What you are asked to do: Set down the lines of the data exactly, starting at the first and stopping after the line containing "own state. -/".

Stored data
*** Block opens ***
-- ==== Sys2Proof/Machine/Chor.lean ====
section
/-! DEFINITION. The Choristers (chapter 23): engines, the action counter, instructions with stalls and injection,
queues, timed actions, register writes and the descriptors. -/

namespace Sys2Proof.Machine

open Sys2Proof

/-- Update the Choristers' own state. -/
def State.chSet (s : State) (f : Chor → Chor) : State := { s with chor := f s.chor }

/-- One engine. -/
def State.che (s : State) (n : Nat) : ChEng := s.chor.eng.getD n {}

/-- Whether an engine runs (R500). -/
def State.chRuns (s : State) (n : Nat) : Bool := (s.fld fCHSTAT_RUNNING).testBit n

/-- Replace an engine, and bring the registers that show it up to date (Table 23.5). -/
def State.setChe (s : State) (n : Nat) (e : ChEng) : State :=
  let t := s.chSet (fun c => { c with eng := c.eng.set n e })
  let part := match e.stall, e.susp with
    | some x, _ => x.part
    | none, some x => x.part
    | none, none => 0
  let kind := match e.stall with
    | some x => x.kind
    | none => 0
  t.sets [(fCHSTAT_STALLED, bitTo (t.fld fCHSTAT_STALLED) n e.stall.isSome),
    (fCHSTAT_SUSPENDED, bitTo (t.fld fCHSTAT_SUSPENDED) n e.susp.isSome),
    (fCHSTAT_INJPEND, bitTo (t.fld fCHSTAT_INJPEND) n e.inj.isSome),
    (fCHSTALL_PC n, e.pc), (fCHSTALL_OCNT n, e.ocnt), (fCHSTALL_PART n, part), (fCHSTALL_KIND n, kind),
    (fCHSTALL_SUSP n, b2n e.susp.isSome), (fCHXY_X n, e.x), (fCHXY_Y n, e.y),
    (fCHLEVEL_TXN n, e.tx.length), (fCHLEVEL_RXN n, e.rx.length)]

/-- Update an engine. -/
def State.cheSet (s : State) (n : Nat) (f : ChEng → ChEng) : State := s.setChe n (f (s.che n))

/-! ### Configuration -/

/-- The action time AT of an engine (R509), and its writing. -/
def State.chAt (s : State) (n : Nat) : Nat := s.fld (fCHATL_AT n) + s.fld (fCHATH_AT n) * 2 ^ 32
def State.setChAt (s : State) (n t : Nat) : State := s.sets [(fCHATL_AT n, t % 2 ^ 32), (fCHATH_AT n, t / 2 ^ 32)]

/-- The divider in 1/256 edges (R501): INT of 0 acts as 1. -/
def State.chDiv (s : State) (n : Nat) : Nat := 256 * max 1 (s.fld (fCHDIV_INT n)) + s.fld (fCHDIV_FRAC n)

/-- The capacities of TX and RX under JOIN (R508). -/
def State.txCap (s : State) (n : Nat) : Nat :=
  match s.fld (fCHCFG_JOIN n) with
  | 1 => 8
  | 2 => 0
  | _ => 4
def State.rxCap (s : State) (n : Nat) : Nat :=
  match s.fld (fCHCFG_JOIN n) with
  | 1 => 0
  | 2 => 8
  | _ => 4

/-- A shift threshold: 0 means 32 (R506). -/
def thr32 (v : Nat) : Nat := if v = 0 then 32 else v

/-! ### Pins (R503, R504) -/

/-- An input index. -/
def State.chIn (s : State) (i : Nat) : Bool :=
  if i < 16 then s.on (fGPCFG_IE i) && !s.on fPADSTAT_VIOLOW && s.pads.level.testBit i
  else if i < 20 then s.role != .loop && (s.fld fFISTAT_STATE).testBit (i - 16)
  else i = 20 && s.chor.tcmp

/-- PINS as a source: bit i is input index (INBASE + i) mod 32. -/
def State.chPins (s : State) (n : Nat) : Nat :=
  ((List.range 32).map (fun i => if s.chIn ((s.fld (fCHPIN_INBASE n) + i) % 32) then 2 ^ i else 0)).sum

/-- OUT and MOV to PINS or PINDIRS: bit i, for i below OUTCNT, goes to pad (OUTBASE + i) mod 16. -/
def State.outPins (s : State) (n reg v : Nat) : Nat :=
  (List.range (min 16 (s.fld (fCHPIN_OUTCNT n)))).foldl (fun r i =>
    bitTo r ((s.fld (fCHPIN_OUTBASE n) + i) % 16) (v.testBit i)) reg

/-- SET PINS or PINDIRS: bit i, for i below SETCNT, goes to index SETBASE + i, modulo 16 from a base below 16. -/
def State.setPins (s : State) (n reg v : Nat) : Nat :=
  let b := s.fld (fCHPIN_SETBASE n)
  if 16 ≤ b then reg
  else (List.range (min 5 (s.fld (fCHPIN_SETCNT n)))).foldl (fun r i => bitTo r ((b + i) % 16) (v.testBit i)) reg

/-- The touch strobes of SET PINS: indices 16 to 18, from the engine touch runs on. -/
def State.setStrobes (s : State) (n v : Nat) : State :=
  let b := s.fld (fCHPIN_SETBASE n)
  if b < 16 ∨ s.chor.touchEng ≠ some n ∨ !s.touch.on then s
  else s.chSet (fun c => { c with strobes :=
    (List.range (min 5 (s.fld (fCHPIN_SETCNT n)))).foldl (fun r i =>
      if b + i ≤ 18 then bitTo r (b + i - 16) (v.testBit i) else r) c.strobes })

/-- The owner of a pad (R504). -/
def State.padOwner (s : State) (k : Nat) : Nat := bitsOf (s.fld (fCHPADOWN_OWN (k / 8))) (4 * (k % 8)) 4

/-- The level and enable a pad's owner drives. -/
def State.padFunc (s : State) (k : Nat) : Bool × Bool :=
  let o := s.padOwner k
  if o < 8 then ((s.che o).out.testBit k, (s.che o).oe.testBit k)
  else if o = 14 then ((s.fld fCHSWOUT_LEVEL).testBit k, (s.fld fCHSWOE_OE).testBit k)
  else (false, false)

/-! ### Events -/

/-- CHOR_FAULT: cause 1 BADOP (R507). -/
def State.chFault (s : State) (n : Nat) : State :=
  s.flagEvent (fCHFLAG_BADOP n) 0x0700 (leBytes 1 n ++ leBytes 1 1 ++ leBytes 1 (s.che n).pc)

/-- Touch loses its engine (R497). -/
def State.touchLost (s : State) (n : Nat) : State :=
  if s.chor.touchEng = some n then
    let t := s.chSet (fun c => { c with touchEng := none, strobes := 0 })
    if s.touch.on then { t.raise [fTCHFLAG_ENGBUSY] with touch := { t.touch with on := false } } else t
  else s

/-- Stop an engine (R500, R514): its PC stays, and what a stalled instruction had taken is discarded. -/
def State.chStop (s : State) (n : Nat) : State :=
  if !s.chRuns n then s.setFld fCHCTL_EN (bitTo (s.fld fCHCTL_EN) n false)
  else
    let t := s.cheSet n (fun e => { e with stall := none, susp := none, delay := 0, posted := false })
    (t.sets [(fCHCTL_EN, bitTo (t.fld fCHCTL_EN) n false), (fCHSTAT_RUNNING, bitTo (t.fld fCHSTAT_RUNNING) n false)]).touchLost n

/-- Start an engine with its divider restarted: its first instruction executes on the next edge, or on this one
(R510). -/
def State.chStart (s : State) (n : Nat) (now : Bool) : State :=
  if s.chRuns n then s
  else
    let t := s.cheSet n (fun e => { e with acc := if now then s.chDiv n else s.chDiv n - 256, delay := 0, posted := false })
    t.sets [(fCHCTL_EN, bitTo (t.fld fCHCTL_EN) n true), (fCHSTAT_RUNNING, bitTo (t.fld fCHSTAT_RUNNING) n true)]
*** Block closes ***
Task answer:
-- ==== Sys2Proof/Machine/Chor.lean ====
section
/-! DEFINITION. The Choristers (chapter 23): engines, the action counter, instructions with stalls and injection,
queues, timed actions, register writes and the descriptors. -/

namespace Sys2Proof.Machine

open Sys2Proof

/-- Update the Choristers' own state. -/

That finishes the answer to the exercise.